What the task asks: Copy exactly the lines from the start of the data below through the one that carries "let bad (m : BitVec", and only those.

(Extracted data entries)
/-- PARK_CUT: a YIELD's park, or the block counter of a stall whose next bundle is ineligible only for pending registers reaches its limit (08 R173). -/
def doParkCut (k : Nat) (s : State) : State :=
  let t := s.stall k
  if !s.mayPark k then s
  else
    match t.yielding with
    | some w => s.park k w
    | none =>
      let block := (s.nextRegs k).2.filter (maskBit t.pend)
      if block.isEmpty || s.nextInframe k || s.eventFirst k then s else s.park k (s.blockKind (s.cidOf k) block)

/-- PREEMPTION: a context resident for MX_SLICE is parked where R184 would give its stall to a READY record (08 R191). -/
def doPreemption (k : Nat) (s : State) : State :=
  let t := s.stall k
  if !s.mayPark k || t.yielding.isSome || t.repFirst || s.ent (berthIdx (stBerth t.status)) 0x09 == 0 ||
      (s.nextBerth (shedOf k) (some k)).isNone then s
  else s.park k (s.blockKind (s.cidOf k) ((s.nextRegs k).2.filter (maskBit t.pend)))

/-- PARK_COMPLETE: the record becomes READY or PARKED and the stall is free (08 R176, R183). -/
def doParkComplete (k : Nat) (s : State) : State :=
  let t := s.stall k
  if t.phase != .parking then s
  else
    let rn := cidRecord (s.cidOf k)
    let s := (s.setRecord rn { s.record rn with rstate := .parked }).wakeRecord rn
    s.updStall k Stall.vacate

/-! ### Unparking (08 R184–R186) -/

/-- The lowest free stall of a shed, S63s apart, trying `n` from `k`. -/
def State.freeStallFrom (s : State) : Nat → Nat → Option Nat
  | 0, _ => none
  | n + 1, k => if !isS63 k && (s.stall k).cid.isNone then some k else s.freeStallFrom n (k + 1)

/-- The late store error that frame slot 0x380 holds (08 R186). -/
def lateOf (g : Gran) : LateErr :=
  let v := g.hi.val.toNat
  { faddr := g.lo.val, cause := nbits v 39 32, subcode := nbits v 23 16, remote := nbit v 15, count := nbits v 63 48 }

/-- A record as an unpark reads it (08 R177, R187): its granules are decoded, and INJECT may feed their checker. The Bool says that
one of granules 0x00 to 0x30 is uncorrectable; the register of a hot slot that is uncorrectable, or was parked poisoned, is refused. -/
def State.readRecord (s : State) (rn : Nat) : State × Bool × Record :=
  let r := s.record rn
  let i := s.injectedN 51 (4 + r.hots.length)
  let fixed := (i.2.filter (· == injectMask 1)).length
  let bad (m : BitVec 24) : Bool := m != 0 && m != injectMask 1
  let s := if fixed = 0 then i.1 else i.1.bump 0x6000 (0x80 + 51) 32 fixed
  let s := if i.2.any bad then s.raise { bit := 51, kind := .contained, source := rn / 2 ^ 14, access := 1, master := 2 } else s
  let hotBad := ((r.hots.zip (i.2.drop 4)).filter (fun e => bad e.2 || maskBit r.gpois e.1.1)).map (fun e => e.1.1)
  let no (n : Nat) : Gran := ({ cause := cBUS, subcode := beUNC, info := n } : Exc).refusal
  (s, (i.2.take 4).any bad,
   { r with refused := hotBad.foldl maskSet r.refused, gpois := hotBad.foldl maskClr r.gpois, hots := r.hots.map (fun h => if hotBad.contains h.1 then (h.1, no h.1) else h) })

/-- Load a record into a stall. -/
def State.unpark (s : State) (k rn : Nat) : State :=
  let chk := s.readRecord rn
  let s := chk.1
  let r := chk.2.2
  let cid := mkCid r.gen rn
  let t := s.stall k
  let hot := r.hots.map (·.1)
  let inG := (upTo 32).filter (fun n => n != 0 && !hot.contains n && !maskBit r.pend n)
  let late := if r.lsep then (s.frameAt (shedOf k) cid 0x380) else (s, .error { cause := 0 })
  let rep := if stRPA r.status then (late.1.frameAt (shedOf k) cid 0x000) else (late.1, .error { cause := 0 })
  let t' : Stall :=
    { f := t.f, fstatus := t.fstatus, fowner := t.fowner, fdirty := t.fdirty, dfstack := t.dfstack, winsel := t.winsel, halt := t.halt,
      g := r.hots.foldl (fun m h => SMap.set (fun _ => Gran.zero) m h.1 h.2) [],
      preds := r.preds ||| 1, pcc := r.pcc, status := r.status, cid := some cid, phase := .running, pend := r.pend,
      refused := r.refused, inframe := (inG ++ frameSRs.map (32 + ·)).foldl maskSet 0, dirty := hot.foldl maskSet 0,
      rep := (match rep.2 with | .ok (_, m) => m.g.hi.val.toNat | .error _ => 0), timer := r.timer, timp := r.timp, holdAt := r.holdAt,
      repFirst := r.repFirst, gpois := r.gpois,
      late := (match late.2 with | .ok (_, m) => some (lateOf m.g) | .error _ => none) }
  let bad := match late.2, rep.2 with
    | .error e, _ => if r.lsep then some e else none
    | _, .error e => if stRPA r.status then some e else none
    | _, _ => none
  let s := (rep.1.setRecord rn { r with frame := (rep.1.record rn).frame, rstate := .resident }).setStall k t'
  match (if chk.2.1 then some { cause := cBUS, subcode := beUNC } else bad) with
  | some e => s.stallReset k e.info64
  | none => s
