/-- The objects of a segment, by its state, the granule ranges of its tails, and its bad headers. -/
def Gc.objs (g : Gc) (i : Nat) : Gc × List GObj × List (Nat × Nat) × Nat :=
  let base := i * 131072
  let used := g.cursor i / 16
  match siState (g.info i) with
  | 1 | 3 => (g, (upTo (used / 2)).map (fun j => { seg := i, off := base + 2 * j, len := 2 }), [], 0)
  | 2 | 4 =>
    let cg := g.s.chunkSize g.b / 16
    (upTo ((used + cg - 1) / cg)).foldl (fun (acc : Gc × List GObj × List (Nat × Nat) × Nat) j =>
      let r := acc.1.parse i cg (base + j * cg) cg
      (r.1, acc.2.1 ++ r.2.1, acc.2.2.1 ++ [(r.2.2.1, base + (j + 1) * cg)], acc.2.2.2 + r.2.2.2)) (g, [], [], 0)
  | 5 =>
    let n := 131072 * (1 + g.conts (g.s.segCount g.b) (i + 1))
    let r := g.parse i 1 base n
    (r.1, r.2.1, [(r.2.2.1, base + n)], r.2.2.2)
  | _ => (g, [], [], 0)

/-- The start segment of the large object that segment `i` belongs to. -/
def Gc.largeStart (g : Gc) : Nat → Nat → Nat
  | 0, i => i
  | n + 1, i => if siState (g.info i) == 6 then Gc.largeStart g n (i - 1) else i

/-- The object that holds a heap address. -/
def Gc.objAt (g : Gc) (seg va : Nat) : Gc × Option GObj :=
  let k := (va - g.s.heapBase g.b) / 16
  let seg := if siState (g.info seg) == 6 then g.largeStart seg seg else seg
  match siState (g.info seg) with
  | 1 | 3 => (g, some { seg := seg, off := k / 2 * 2, len := 2 })
  | _ =>
    let r := g.objs seg
    (r.1, r.2.1.find? (fun o => decide (o.off ≤ k) && decide (k < o.off + o.len)))

/-- Granule addresses of an object. -/
def Gc.granVAs (g : Gc) (o : GObj) : List Nat := (upTo o.len).map (fun k => g.s.heapBase g.b + 16 * (o.off + k))

/-- The capabilities among granules read at addresses. -/
def Gc.capsAt (g : Gc) (vas : List Nat) : Gc × List Gran :=
  vas.foldl (fun (acc : Gc × List Gran) va =>
    let r := acc.1.get va
    (r.1, if r.2.g.isCap then acc.2 ++ [r.2.g] else acc.2)) (g, [])

/-! ### Roots (12 R279) -/

/-- Every capability register of a stall and its context, DFSTACK among them (07 R161), a byte code's reads and what an exception brings to a frame
included. -/
def Stall.caps (t : Stall) : List Gran :=
  ([t.pcc, t.alloc, t.spcc, t.vbaseS, t.vbaseY, t.dfstack] ++ t.g.map (·.2) ++ t.entry.map (·.2) ++ t.vzGot.map (·.2) ++
    (t.exc.toList ++ t.dfOrig.toList ++ t.entering.toList.map (·.exc)).map (·.fcap) ++
    t.entering.toList.flatMap (fun e => [e.oldG31, e.oldPcc])).filter Gran.isCap
def Stall.mapCaps (f : Gran → Gran) (t : Stall) : Stall :=
  let ex (e : Exc) : Exc := { e with fcap := f e.fcap }
  { t with pcc := f t.pcc, alloc := f t.alloc, spcc := f t.spcc, vbaseS := f t.vbaseS, vbaseY := f t.vbaseY, dfstack := f t.dfstack,
           g := SMap.mapv (fun _ => Gran.zero) (fun _ x => f x) t.g, entry := SMap.mapv (fun _ => Gran.zero) (fun _ x => f x) t.entry,
           vzGot := t.vzGot.map (fun e => (e.1, f e.2)), exc := t.exc.map ex, dfOrig := t.dfOrig.map ex,
           entering := t.entering.map (fun e => { e with exc := ex e.exc, oldG31 := f e.oldG31, oldPcc := f e.oldPcc }) }

/-- Every capability of a record. -/
def Record.caps (r : Record) : List Gran := ([r.pcc, r.frame] ++ r.hots.map (·.2)).filter Gran.isCap
def Record.mapCaps (f : Gran → Gran) (r : Record) : Record :=
  { r with pcc := f r.pcc, frame := f r.frame, hots := r.hots.map (fun h => (h.1, f h.2)) }

/-- Whether a stall or record belongs to a living context of the berth. -/
def Stall.ofBerth (b : Nat) (t : Stall) : Bool := t.cid.isSome && stBerth t.status == b
def Record.ofBerth (b : Nat) (r : Record) : Bool := r.rstate != .free && stBerth r.status == b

Written answer:
/-- PARK_CUT: a YIELD's park, or the block counter of a stall whose next bundle is ineligible only for pending registers reaches its limit (08 R173). -/
def doParkCut (k : Nat) (s : State) : State :=
  let t := s.stall k
  if !s.mayPark k then s
  else
    match t.yielding with
    | some w => s.park k w
    | none =>
      let block := (s.nextRegs k).2.filter (maskBit t.pend)
      if block.isEmpty || s.nextInframe k || s.eventFirst k then s else s.park k (s.blockKind (s.cidOf k) block)

/-- PREEMPTION: a context resident for MX_SLICE is parked where R184 would give its stall to a READY record (08 R191). -/
def doPreemption (k : Nat) (s : State) : State :=
  let t := s.stall k
  if !s.mayPark k || t.yielding.isSome || t.repFirst || s.ent (berthIdx (stBerth t.status)) 0x09 == 0 ||
      (s.nextBerth (shedOf k) (some k)).isNone then s
  else s.park k (s.blockKind (s.cidOf k) ((s.nextRegs k).2.filter (maskBit t.pend)))

/-- PARK_COMPLETE: the record becomes READY or PARKED and the stall is free (08 R176, R183). -/
def doParkComplete (k : Nat) (s : State) : State :=
  let t := s.stall k
  if t.phase != .parking then s
  else
    let rn := cidRecord (s.cidOf k)
    let s := (s.setRecord rn { s.record rn with rstate := .parked }).wakeRecord rn
    s.updStall k Stall.vacate

/-! ### Unparking (08 R184–R186) -/

/-- The lowest free stall of a shed, S63s apart, trying `n` from `k`. -/
def State.freeStallFrom (s : State) : Nat → Nat → Option Nat
  | 0, _ => none
  | n + 1, k => if !isS63 k && (s.stall k).cid.isNone then some k else s.freeStallFrom n (k + 1)

/-- The late store error that frame slot 0x380 holds (08 R186). -/
def lateOf (g : Gran) : LateErr :=
  let v := g.hi.val.toNat
  { faddr := g.lo.val, cause := nbits v 39 32, subcode := nbits v 23 16, remote := nbit v 15, count := nbits v 63 48 }

/-- A record as an unpark reads it (08 R177, R187): its granules are decoded, and INJECT may feed their checker. The Bool says that
one of granules 0x00 to 0x30 is uncorrectable; the register of a hot slot that is uncorrectable, or was parked poisoned, is refused. -/
def State.readRecord (s : State) (rn : Nat) : State × Bool × Record :=
  let r := s.record rn
  let i := s.injectedN 51 (4 + r.hots.length)
  let fixed := (i.2.filter (· == injectMask 1)).length
  let bad (m : BitVec 24) : Bool := m != 0 && m != injectMask 1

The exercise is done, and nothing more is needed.